60 mètres² d'herbe, au milieu d'une cour d'école coréenne, par une après-midi grisâtre. Au centre de cette cour, une étrange installation de chaises empilées. Et deux artistes qui gravitent autour. Il s'agit de Takahiro Kawaguchi et de Choi Joonyong. Ils ne gravitent pas sans rien faire bien sûr, et le terrain est déjà préparé avec des micros et des objets dans les proches environs. Kawaguchi et Choi utilisent pleinement le lieu avec tout ce qu'il offre (arbres, chaises, bouche d'aération, tubes en carton) et en apportant leur propre matériel (micros, amplis, harmonica, moteurs).
On pourrait se dire qu'il s'agit encore de deux artistes qui ont pris au pied de la lettre la célèbre déclaration de John Cage selon qui TOUT est musique. Mais je crois que ça va plus loin, ou dans une autre direction, pour cette installation/performance/concert. Pour le duo nippo-coréen, il semblerait qu'il s'agisse avant tout de mettre en musique un lieu. D'affirmer, de dévoiler et de déployer les potentialités sonores d'un espace de représentation. Le duo se situe dans un espace scénique ambigu qui mélange improvisation, installation sonore et performance "artistique" (je ne suis pas sûr de pourquoi je rajoute cet adjectif...). Cette pièce d'une trentaine de minutes captée pour Suncheon Hyanggyo est effectivement improvisée dans la mesure où il n'y a pas de structure ni de forme préétablie, les deux musiciens agissent en liberté et avec spontanéité - du moins c'est ce qu'ils laissent paraître - et aucune structure n'est apparente. Seulement, les choix sont tout de même déterminés par le lieu dans lequel la représentation a lieu. Choi & Kawaguchi choisissent peut-être de mettre cet espace en musique, mais c'est le lieu qui déterminera une grande partie de la performance, c'est en ce sens que l'on peut qualifier de performance ce dialogue entre la "scène" et les musiciens. Et il s'agit également d'une installation dans la mesure où le terrain est étudié et préparé pour finalement être musicalement et artistiquement habité par les deux artistes.
Pour être plus concret, parlons maintenant de ce qu'on peut entendre durant ces 36 minutes.
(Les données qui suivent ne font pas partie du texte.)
/-- Legal type pairs and modes of ACCST (R281). -/
def accstOk (dt st : NumTy) (rm : RndE) : Bool :=
  (match st with
   | .fp32 => match dt with
     | .fp32 | .fp16 | .bf16 | .e4m3 | .e5m2 | .e2m1 | .int32 | .int16 | .int8 => true
     | _ => false
   | .int32 => match dt with
     | .int32 | .int16 | .int8 | .int4 | .fp32 | .fp16 | .bf16 => true
     | _ => false
   | _ => false) && (decide (rm ≠ .rnef) || (decide (st = .fp32) && rnefDst dt))

/-- Modifiers of LD and LDU (R129): .SX only with .8 and .16, a policy only with .G. -/
def memOkL (m : MemMod) : Bool :=
  (!m.sx || decide (m.sz = .b8) || decide (m.sz = .b16)) && (decide (m.pol = .keep) || decide (m.sp = .g))

/-- Modifiers of ST and STU (R129). -/
def memOkS (m : MemMod) : Bool := !m.sx && (decide (m.pol = .keep) || decide (m.sp = .g))

/-- Modifiers of an atomic word (R180): no .L. -/
def atomOk (m : AtomMod) : Bool := decide (m.sp ≠ .l)

/-- Orders of RED and FREDM (R185). -/
def redOrdOk (m : AtomMod) : Bool := decide (m.ord = .rlx) || decide (m.ord = .rel)

/-- Types of MMAS (R247): codes 2–5. -/
def mmasOk : MmaTy → Bool
  | .e4m3 | .e5m2 | .e4m3e5m2 | .e5m2e4m3 => true
  | _ => false

/-- Modifiers of LDM (R254). -/
def fragOkL (m : FragMod) : Bool :=
  decide (m.sp ≠ .l) && (decide (m.es = .none) || (decide (m.kind = .fop) && m.t)) &&
  !(decide (m.es = .none) && decide (m.kind = .fop) && m.t)

/-- Modifiers of STM (R254): no .T.E4. -/
def fragOkS (m : FragMod) : Bool := fragOkL m && !(m.t && decide (m.es = .e4))

/-- Registers of a fragment (R245, R254). -/
def fragRegs : FragKind → Nat
  | .fop => 4
  | .facc => 8
  | .fcpx => 16

/-- Registers of a record (R323). -/
def rsRegs : RecSize → Nat
  | .r32 => 8
  | .r16 => 4
  | .r64 => 16

/-- Bytes of a record (R323). -/
def rsBytes (r : RecSize) : Nat := 4 * rsRegs r

def uCvs (t : NumTy) (o : Opnd) : OpUse := if is64 t then uS2 o else if isNarrow8 t then uSn o else uS o
def uAs (sp : Space) (o : Opnd) : OpUse := if sp = .g then uR .vs 2 o else uR .vs 1 o
def uAu (sp : Space) (o : Opnd) : OpUse := if sp = .g then uR .szi 2 o else uR .szi 1 o
def uFa (sp : Space) (o : Opnd) : OpUse := if sp = .g then uR .s 2 o else uR .sz 1 o
def uDa (m : AtomMod) (o : Opnd) : OpUse := if m.w64 then uW .dst 2 o else uW .dst 1 o
def uBa (m : AtomMod) (o : Opnd) : OpUse := if m.w64 then uR .vszi 2 o else uR .vszi 1 o
def uBc (m : AtomMod) (o : Opnd) : OpUse := if m.w64 then uR .vs 4 o else uR .vs 2 o
def uDw (m : WatchMod) (o : Opnd) : OpUse := if m.w64 then uW .sz 4 o else uW .sz 2 o
def uBw (m : WatchMod) (o : Opnd) : OpUse := if m.w64 then uR .s 4 o else uR .s 2 o
def uXb (s24 : Bool) (o : Opnd) : OpUse := if s24 then uRa .s 5 2 o else uRa .s 5 1 o
def uXb24 (s24 : Bool) (o : Opnd) : List OpUse := if s24 then [⟨o, 8, 2, 6, true, false, .s⟩] else []
def uPush (z : StkSize) (o : Opnd) : OpUse := uR .src (stkRegs z) o
def uPop (z : StkSize) (o : Opnd) : OpUse := uW .v (stkRegs z) o
def uWf (k : FragKind) (o : Opnd) : OpUse := uWa .v (fragRegs k) (if k = .fop then 4 else 8) o
def uRf (k : FragKind) (o : Opnd) : OpUse := uRa .vz (fragRegs k) (if k = .fop then 4 else 8) o
def uWsz64 (w : Bool) (o : Opnd) : OpUse := if w then uW .sz 2 o else uW .sz 1 o
def uRszi64 (w : Bool) (o : Opnd) : OpUse := if w then uR .szi 2 o else uR .szi 1 o
def uLd (f : LeaForm) (o : Opnd) : OpUse := if f = .w32 then uD o else uD2 o
def uLa (f : LeaForm) (o : Opnd) : OpUse := if f = .w32 then uS o else uS2 o

/-- The combining predicate a comparison reads (R63). -/
def combReads (k : PComb) : List (Fin 8) := if k.comb = .none then [] else [k.ci]

/-- Without a combination the combining fields are zero (R63). -/
def combOk (k : PComb) : Bool := decide (k.comb ≠ .none) || (!k.cn && decide (k.ci = 0))

/-- A uniform PLOP reads Q codes only (R65). -/
def plopOk (d a b : PCode) : Bool :=
  match d, a, b with
  | .q _, .q _, .q _ => true
  | .q _, _, _ => false
  | .p _, _, _ => true

/-- S or ZERO as a destination (R325). -/
def isSZ : Opnd → Bool
  | .s _ => true
  | .zero => true
  | _ => false

/-- The header an event carries nowhere: unguarded, no stall. -/
def hdr0 : Hdr := ⟨false, 0, false, 7⟩

/-- An event has no word, hence no operands. -/
def infoEvent : Info := { h := hdr0, op := 0, ok := false }

/-- Halves that read their destination operand as the first source (R43): all but MOV, POPC and the conversions. -/
def halfReadsD : HalfOp → Bool
  | .mov | .popc | .cvtFI | .cvtIF => false
  | _ => true

/-- The latency of a half (R43). -/
def halfLat : HalfOp → Nat
  | .imul | .hadd2 | .hmul2 | .badd2 | .bmul2 => 5
  | .cvtFI | .cvtIF => 6
  | _ => 4

/-- The operand positions of a half (R43). -/
def halfUses (x : Half) : List OpUse := [⟨x.d, 1, 1, 0, halfReadsD x.op, true, .dst⟩, uS x.a]

/-- Whether an operand may be a source of a uniform word (R33). -/
def uniSrc : Opnd → Bool
  | .s _ => true
  | .zero => true
  | .imm _ => true
  | _ => false

/-- Whether a half writes an S register, which makes the half uniform (R33, R43). -/
def halfUni (x : Half) : Bool :=
  match x.d with
  | .s _ => true
  | _ => false

/-- The V registers of a half's operands. -/
def halfV (x : Half) : List Nat :=
  (match x.d with | .v n => [n.val] | _ => []) ++ (match x.a with | .v n => [n.val] | _ => [])

/-- Numbers pairwise in distinct banks (R44 item 3). -/
def banksDistinct : List Nat → Bool
  | [] => true
  | a :: t => t.all (fun b => decide (a % 4 ≠ b % 4)) && banksDistinct t

/-- The register an operand names, for R44 item 4. -/
def opndReg : Opnd → Option Nat
  | .v n => some (vReg n.val)
  | .s n => some (sReg n.val)
  | _ => none

/-- One half neither reads nor writes the register another half's D names (R44 item 4). -/
def halfApart (x y : Half) : Bool :=
  match opndReg y.d with
  | none => true
  | some r => decide (opndReg x.d ≠ some r) && decide (opndReg x.a ≠ some r)

/-- Items 2 and 5 of R44 for one half. -/
def halfOk (x : Half) : Bool :=
  (halfUses x).all useOk && (!halfUni x || (decide (x.g = 7) && uniSrc x.a))

/-- The rules of R44. -/
def pairOk (x y : Half) : Bool :=
  halfOk x && halfOk y && banksDistinct (halfV x ++ halfV y) && halfApart x y && halfApart y x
Tout et rien. La musique est abstraite par rapport aux canons musicaux (pas de notes, pas de rythmes, pas de mélodies, pas de formes, pas de hiérarchisation des sons) mais très figurative par rapport à la réalité. On y entend des portes claquer, des balles de ping-pong rebondir, des chaises tomber, des plastiques frottées les uns contre les autres, un aboiement de chien, une toux humaine, un tuyau résonner, une discussion, etc. Certains qualifieront peut-être ça de non-musique, d'abstraction figurative, entre le field-recordings et l'installation sonore. Pour moi il s'agit avant tout d'une performance sensible, poétique, riche, délicate, à l'écoute de tout (du lieu au collaborateur en passant par les accidents possibles) et qui sait répondre de manière spontanée à chaque évènement. Très belle performance.